§ **ASSIGNED TASK**
Lines in the listing below that contain the string "ticket" are to be found and copied.

BEGIN

/-- What the taking of read leaves as it is. -/
theorem State.readTaken_keeps (p : Port) (pl : List Byte) (k : BitVec 16) :
    (State.readTaken p pl k s).timebase = s.timebase
      ∧ (State.readTaken p pl k s).schedule = s.schedule
      ∧ (State.readTaken p pl k s).lines = s.lines
      ∧ (State.readTaken p pl k s).authority = s.authority
      ∧ (State.readTaken p pl k s).notices = s.notices
      ∧ (State.readTaken p pl k s).trails = s.trails
      ∧ (State.readTaken p pl k s).resetCause = s.resetCause
      ∧ (State.readTaken p pl k s).inFullReset = s.inFullReset
      ∧ (State.readTaken p pl k s).pending = s.pending
      ∧ (State.readTaken p pl k s).freeCount = s.freeCount := by
  unfold State.readTaken
  repeat' (first | split | dsimp only)
  all_goals simp

/-! ### Every command -/

/-- A request leaves the queue of commands as it is when its block does. -/
theorem State.request_pending (k : Kind) (p : Port) (lags : List Nat) (tag : Byte)
    (pl : List Byte) (block : BitVec 16 → State → State)
    (hb : ∀ ticket t, (block ticket t).pending = t.pending) :
    (s.request k p lags tag pl block).pending = s.pending :=
  State.request_keeps s (fun t => t.pending = s.pending) k p lags tag pl block rfl
    (fun _ _ _ h => h) (fun _ _ h => h) (fun ticket t h => (hb ticket t).trans h)

/-- The authority check leaves the queue of commands as it is when its block does. -/
theorem State.privileged_pending (p : Port) (k : BitVec 16) (block : State → State)
    (hb : ∀ t, (block t).pending = t.pending) : (s.privileged p k block).pending = s.pending := by
  unfold State.privileged
  split
  · exact hb s
  · exact State.refuse_pending s p k _

/-- An event leaves the queue of commands as it is when its effect does. -/
theorem State.event_pending (f : State → State) (hf : ∀ t, (f t).pending = t.pending) :
    (s.event f).pending = s.pending := by
  unfold State.event
  split
  · rfl
  · exact hf s.noted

END

§ **RESPONSE TO THIS EXERCISE**
    (hb : ∀ ticket t, (block ticket t).pending = t.pending) :
    (fun _ _ _ h => h) (fun _ _ h => h) (fun ticket t h => (hb ticket t).trans h)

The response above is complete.